我正在尝试为嵌入式设备编译以下代码(它是TI的交叉编译器,具有C ++ 11(C ++ 0)的实验支持)。目标:
arm-arago-linux-gnueabi线程模型:posix gcc版本4.5.3 20110311 (预发布)(GCC)
无法编译移动构造函数和移动分配运算符的默认说明符(/home/user/test/main.cpp:40:26: error: 'th& th::operator=(th&&)' cannot be defaulted)。

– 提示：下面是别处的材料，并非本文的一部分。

def wfInputStreamSet (p : InputStreamSet) : Bool :=
  decide (p.stream < 256) && decide (p.paths < 256) && decide (p.pt < 256) && decide (p.sampling < 256) && decide (p.depth < 256) &&
    decide (p.colorimetry < 256) && decide (p.tcs < 256) && decide (p.flags < 256) && decide (p.width < 65536) && decide (p.height < 65536) &&
    decide (p.rateNum < 4294967296) && decide (p.rateDen < 4294967296) && decide (p.groupA < 4294967296) && decide (p.srcA < 4294967296) &&
    decide (p.groupB < 4294967296) && decide (p.srcB < 4294967296) && decide (p.portA < 65536) && decide (p.portB < 65536) &&
    decide (p.skewMax < 65536) && decide (p.ssrc < 4294967296)

def wfLayerBind (p : LayerBind) : Bool :=
  decide (p.layer < 256) && decide (p.source < 256) && decide (p.policy < 256) && decide (p.holdFrames < 256)

def wfLayerSet (p : LayerSet) : Bool :=
  decide (p.layer < 256) && decide (p.flags < 256) && decide (p.rotation < 256) && decide (p.filter < 256) && decide (p.cropX < 65536) &&
    decide (p.cropY < 65536) && decide (p.cropW < 65536) && decide (p.cropH < 65536) && fits 16 p.dstX && fits 16 p.dstY &&
    decide (p.dstW < 65536) && decide (p.dstH < 65536) && decide (p.keyMode < 256) && decide (p.keyFlags < 256) && decide (p.blend < 256) &&
    decide (p.keyT < 65536) && decide (p.keyS < 65536) && fits 16 p.keyKb && fits 16 p.keyKr && decide (p.opacity < 65536) &&
    decide (p.knee < 65536) && decide (p.sdrWhite < 65536)

def wfCanvasSet (p : CanvasSet) : Bool :=
  decide (p.width < 65536) && decide (p.height < 65536) && decide (p.peak < 65536) && wfRgba p.background

def wfMonitorSet (p : MonitorSet) : Bool :=
  decide (p.flags < 256) && decide (p.format < 256) && decide (p.rate < 256) && decide (p.source < 256) && decide (p.transfer < 256) &&
    decide (p.primaries < 256) && decide (p.hscale < 256) && decide (p.vscale < 256) && decide (p.offset < 4294967296) &&
    decide (p.winX < 65536) && decide (p.winY < 65536) && decide (p.winW < 65536) && decide (p.winH < 65536) && decide (p.outX < 65536) &&
    decide (p.outY < 65536) && decide (p.white < 65536) && decide (p.pull < 65536) && decide (p.borderY < 65536) &&
    decide (p.borderCb < 65536) && decide (p.borderCr < 65536) && decide (p.lmatch < 65536)

def wfFixtureEntry (p : FixtureEntry) : Bool :=
  decide (p.kind < 256) && decide (p.flags < 256) && decide (p.zone < 256) && decide (p.curve < 256) && decide (p.kernel < 256) &&
    decide (p.channels < 256) && decide (p.chanMap < 65536) && decide (p.cols < 65536) && decide (p.rows < 65536) && fits 32 p.originX &&
    fits 32 p.originY && fits 32 p.colDx && fits 32 p.colDy && fits 32 p.rowDx && fits 32 p.rowDy && decide (p.routeA < 4294967296) &&
    decide (p.routeB < 4294967296) && decide (p.calRef < 4294967296) && decide (p.attrRef < 4294967296) && decide (p.effect < 4294967296) &&
    decide (p.epoch < 18446744073709551616)

def wfFixtureSet (p : FixtureSet) : Bool :=
  decide (p.first < 4294967296) && decide (p.flags < 256) && p.entries.all (fun x => wfFixtureEntry x)

def wfZoneSet (p : ZoneSet) : Bool :=
  decide (p.zone < 256) && decide (p.flags < 256) && decide (p.priority < 256) && decide (p.shedOrder < 256) && decide (p.group < 256) &&
    decide (p.delay < 4294967296)

def wfAttrDesc (p : AttrDesc) : Bool :=
  decide (p.ctrl < 4294967296) && decide (p.dflt < 65536) && p.src.all (fun x => decide (x < 4294967296)) &&
    p.prio.all (fun x => decide (x < 256))

def wfAttrSet (p : AttrSet) : Bool :=
  decide (p.first < 4294967296) && p.descs.all (fun x => wfAttrDesc x)

def wfAttrValueSet (p : AttrValueSet) : Bool :=
  decide (p.first < 4294967296) && decide (p.count < 65536) && p.values.all (fun x => decide (x < 65536))

def wfTrapFound (p : TrapFound) : Bool :=
  decide (p.fixture < 4294967296) && decide (p.cause < 256)

def wfKernelLoad (p : KernelLoad) : Bool :=
  decide (p.code < 256) && decide (p.kind < 256) && decide (p.tapsW < 256) && decide (p.tapsH < 256) && decide (p.cost < 65536) &&
    decide (p.canvasBytes < 4294967296) && decide (p.codeBytes < 4294967296) && decide (p.dataBytes < 4294967296) &&
    decide (p.stateBytes < 65536) && decide (p.check < 4294967296) && decide (p.text.length = p.codeBytes) &&
    decide (p.store.length = p.dataBytes) && p.trailer.all (fun x => wfTrailer x)

def wfEffectRec (p : EffectRec) : Bool :=
  decide (p.program < 256) && decide (p.flags < 256) && decide (p.rate < 65536) && decide (p.offset < 65536) && decide (p.spread < 65536) &&
    decide (p.base < 65536) && decide (p.depth < 65536) && decide (p.duty < 65536) && decide (p.hold < 65536) &&
    decide (p.seed < 4294967296) && decide (p.k0 < 4294967296) && decide (p.user < 18446744073709551616)

def wfEffectSet (p : EffectSet) : Bool :=
  decide (p.first < 65536) && p.records.all (fun x => wfEffectRec x)

def wfCurveSet (p : CurveSet) : Bool :=
  decide (p.curve < 256) && decide (p.type < 256) && decide (p.dither < 256) && decide (p.gamma < 65536) && decide (p.logA < 65536) &&
    decide (p.limit < 65536) && p.entries.all (fun x => decide (x < 4294967296))

def wfClassSet (p : ClassSet) : Bool :=
  decide (p.cls < 256) && decide (p.gamut < 256) && fits 16 p.tRef && decide (p.whiteShare < 65536) &&
    p.weights.all (fun x => decide (x < 65536)) && p.mix.all (fun x => decide (x < 65536)) && p.gains.all (fun x => decide (x < 65536))

def wfCalRecord (p : CalRecord) : Bool :=
  p.m.all (fun x => fits 16 x) && p.off.all (fun x => fits 8 x) && decide (p.droop < 256) && decide (p.cls < 256) && decide (p.g3 < 256)

def wfCalRecordSet (p : CalRecordSet) : Bool :=
  decide (p.first < 4294967296) && p.records.all (fun x => wfCalRecord x)

def wfLaneSet (p : LaneSet) : Bool :=
  decide (p.lane < 256) && decide (p.flags < 256) && decide (p.mode < 256) && decide (p.retries < 256) && decide (p.turn < 4294967296) &&
    fits 32 p.asym && decide (p.ackTimeout < 4294967296) && decide (p.hold < 65536)

def wfLaneChainSet (p : LaneChainSet) : Bool :=
  decide (p.lane < 256) && decide (p.format < 256) && p.counts.all (fun x => decide (x < 65536))

def wfLaneGlobalSet (p : LaneGlobalSet) : Bool :=
  decide (p.target < 4294967296) && decide (p.collect < 65536)

def wfCtrlReturn (p : CtrlReturn) : Bool :=
  decide (p.status < 256) && decide (p.seq < 256) && decide (p.alive < 65536) && decide (p.errors < 4294967296)

def wfSlot (p : Slot) : Bool :=
  decide (p.flags < 256) && decide (p.syncSeq < 256) && fits 16 p.temp && decide (p.crcErr < 65536) && decide (p.epoch < 18446744073709551616)

def wfStrLaneSet (p : StrLaneSet) : Bool :=
  decide (p.lane < 256) && decide (p.diagPhase < 256) && decide (p.diagI < 256) && decide (p.phaseStep < 65536) && decide (p.iset0 < 65536) &&
    decide (p.iset1 < 65536) && decide (p.iset2 < 65536) && decide (p.vOpen < 65536) && decide (p.vShort < 65536)

def wfStrLampSet (p : StrLampSet) : Bool :=
  decide (p.lane < 256) && decide (p.action < 256) && decide (p.chip < 65536) && decide (p.lamp < 256) && decide (p.strings < 256)

def wfRxFrame (p : RxFrame) : Bool :=
  decide (p.bytes.length < 65536) &&
    decide (p.pcsErrors < 4294967296) && decide (p.fecCorrected < 4294967296) && decide (p.fecUncorrected < 4294967296)

def wfMacPortSet (p : MacPortSet) : Bool :=
  decide (p.port < 256) && decide (p.flags < 256) && decide (p.mode < 256) && decide (p.fec < 256) && decide (p.mtu < 65536) &&
    decide (p.honor < 256) && decide (p.address < 281474976710656) && decide (p.wdLimit < 65536) && decide (p.wdIgnore < 65536) &&
    decide (p.launchWin < 65536)

def wfWakePattern (p : WakePattern) : Bool :=
  (p.mask.length == 16) && (p.bytes.length == 128)

def wfMacWakeSet (p : MacWakeSet) : Bool :=
  decide (p.flags < 256) && decide (p.patternEn < 256) && (p.password.length == 6) && p.patterns.all (fun x => wfWakePattern x)

def wfFlowCtx (p : FlowCtx) : Bool :=
  decide (p.protocol < 256) && decide (p.port < 256) && decide (p.flags < 256) && decide (p.queue < 256) && decide (p.prio < 256) &&
    decide (p.dscp < 256) && decide (p.ttl < 256) && decide (p.vlan < 65536) && decide (p.dstMac < 281474976710656) &&
    decide (p.dstIp < 4294967296) && decide (p.srcUdp < 65536) && decide (p.dstUdp < 65536) && decide (p.ident < 65536) &&
    decide (p.e131Prio < 256) && decide (p.syncId < 65536) && decide (p.size < 65536)

def wfFlowSet (p : FlowSet) : Bool :=
  decide (p.first < 4294967296) && p.contexts.all (fun x => wfFlowCtx x)

def wfRxEntry (p : RxEntry) : Bool :=
  decide (p.univ < 65536) && decide (p.mask < 256)

def wfRxUniverseSet (p : RxUniverseSet) : Bool :=
  decide (p.first < 65536) && p.entries.all (fun x => wfRxEntry x)

def wfPktGlobalSet (p : PktGlobalSet) : Bool :=
  decide (p.cid < 340282366920938463463374607431768211456) && p.ips.all (fun x => decide (x < 4294967296)) && decide (p.group < 4294967296) &&
    decide (p.udp < 65536)

def wfDmxPortSet (p : DmxPortSet) : Bool :=
  decide (p.port < 256) && decide (p.mode < 256) && decide (p.flags < 256) && decide (p.rdmEvery < 256) && decide (p.breakUs < 65536) &&
    decide (p.mabUs < 65536) && decide (p.mbsUs < 256) && decide (p.slots < 65536) && decide (p.entry < 65536)

def wfRdmRequest (p : RdmRequest) : Bool :=
  decide (p.port < 256) && decide (p.flags < 256) && decide (p.transaction < 65536)

def wfPktCodeLoad (p : PktCodeLoad) : Bool :=
  decide (p.code < 4294967296) && decide (p.data < 4294967296) && decide (p.check < 4294967296) && decide (p.text.length = p.code) &&
    decide (p.store.length = p.data) && p.trailer.all (fun x => wfTrailer x)

def wfE131Packet (p : E131Packet) : Bool :=
  decide (p.univ < 65536) && decide (p.cid < 340282366920938463463374607431768211456) && decide (p.seq < 256) && decide (p.priority < 256) &&
    decide (p.startCode < 256) && p.slots.all (fun x => decide (x < 256))

def wfRadioSet (p : RadioSet) : Bool :=
  decide (p.xcvr < 256) && decide (p.flags < 256) && decide (p.profile < 256) && decide (p.scheme < 256) && decide (p.net < 65536) &&
    fits 8 p.eirp && decide (p.gain < 256) && fits 8 p.thresh && decide (p.seed < 4294967296) && decide (p.mask < 18446744073709551616) &&
    decide (p.hourLimit < 4294967296)

def wfRadioNodeRec (p : RadioNodeRec) : Bool :=
  decide (p.node < 65536) && decide (p.xcvr < 256) && decide (p.position < 65536) && decide (p.eui < 18446744073709551616) &&
    p.groups.all (fun x => decide (x < 65536))

def wfRadioNodeSet (p : RadioNodeSet) : Bool :=
  p.records.all (fun x => wfRadioNodeRec x)

def wfRadioGlobalSet (p : RadioGlobalSet) : Bool :=
  decide (p.cueLead < 65536) && decide (p.cueRepeat < 256) && decide (p.refresh < 65536)

def wfRadioFwLoad (p : RadioFwLoad) : Bool :=
  decide (p.image < 65536) && decide (p.total < 4294967296) && decide (p.offset < 4294967296) && decide (p.crc < 4294967296)

def wfRadioFwStart (p : RadioFwStart) : Bool :=
  decide (p.image < 65536) && decide (p.action < 256) && decide (p.share < 256) && decide (p.group < 65536) && decide (p.mask < 256) &&
    decide (p.crc < 4294967296)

std::make_unique& emplace_back未实现,那些不可用。
我需要更改代码才能使其适用于此平台?
class th {
public:
void func() {
sleep(3);
*this->progress = 100;
}
th(int* prog) :
progress(prog),
m_thread(std::thread(&th::func, this)) {};
th(th const& other) = delete;
th(th && other) = default;
th& operator=(th const& other) = delete;
th& operator=(th &&) = default;
void join() { m_thread.join(); }
int *progress;
private:
std::thread m_thread;
};
int main(void) {
std::vector<int> progress;
progress.push_back(-1);
progress.push_back(-1);
std::deque<std::unique_ptr<th>> deq;
std::cout << "progress[0]:" << progress[0] << std::endl;
std::cout << "progress[1]:" << progress[1] << std::endl;
std::cout << "executing threads..." << std::endl;
for(size_t i = 0; i < 2; ++i) {
deq.push_back(std::unique_ptr<th>(new th(&progress[i])));
}
while(true) {
std::cout << "SIZE:" << deq.size() << std::endl;
if(deq.size() == 0)
break;
for (std::deque<std::unique_ptr<th>>::iterator it = deq.begin(); it != deq.end(); it++) {
//std::cout << (*it)->progress << std::endl;
if(*((*it)->progress) == 100) {
std::cout << "JOIN & DELETE" << std::endl;
(*it)->join();
deq.erase(it);
}
else {
std::cout << "STILL RUNNING" << std::endl;
}
//std::cout << *((*it)->progress) << std::endl;
}
sleep(1);
}
exit(EXIT_SUCCESS);
}
答案 0 :(得分:1)
gcc 4.5.x不支持为gcc C ++ 11支持功能生成移动特殊成员函数see N3053 for more details和https://gcc.gnu.org/gcc-4.5/cxx0x_status.html,所以你运气不好编译器。您的代码在gcc5 / 6和clang上编译正常,请查看它here。
一种选择是完全删除行
th(th const& other) = delete;
th(th && other) = default;
th& operator=(th const& other) = delete;
th& operator=(th &&) = default;
让编译器完成工作并为您生成特殊的成员函数。顺便说一句,默认情况下将删除复制ctor和复制赋值运算符,因为std::thread是不可复制的。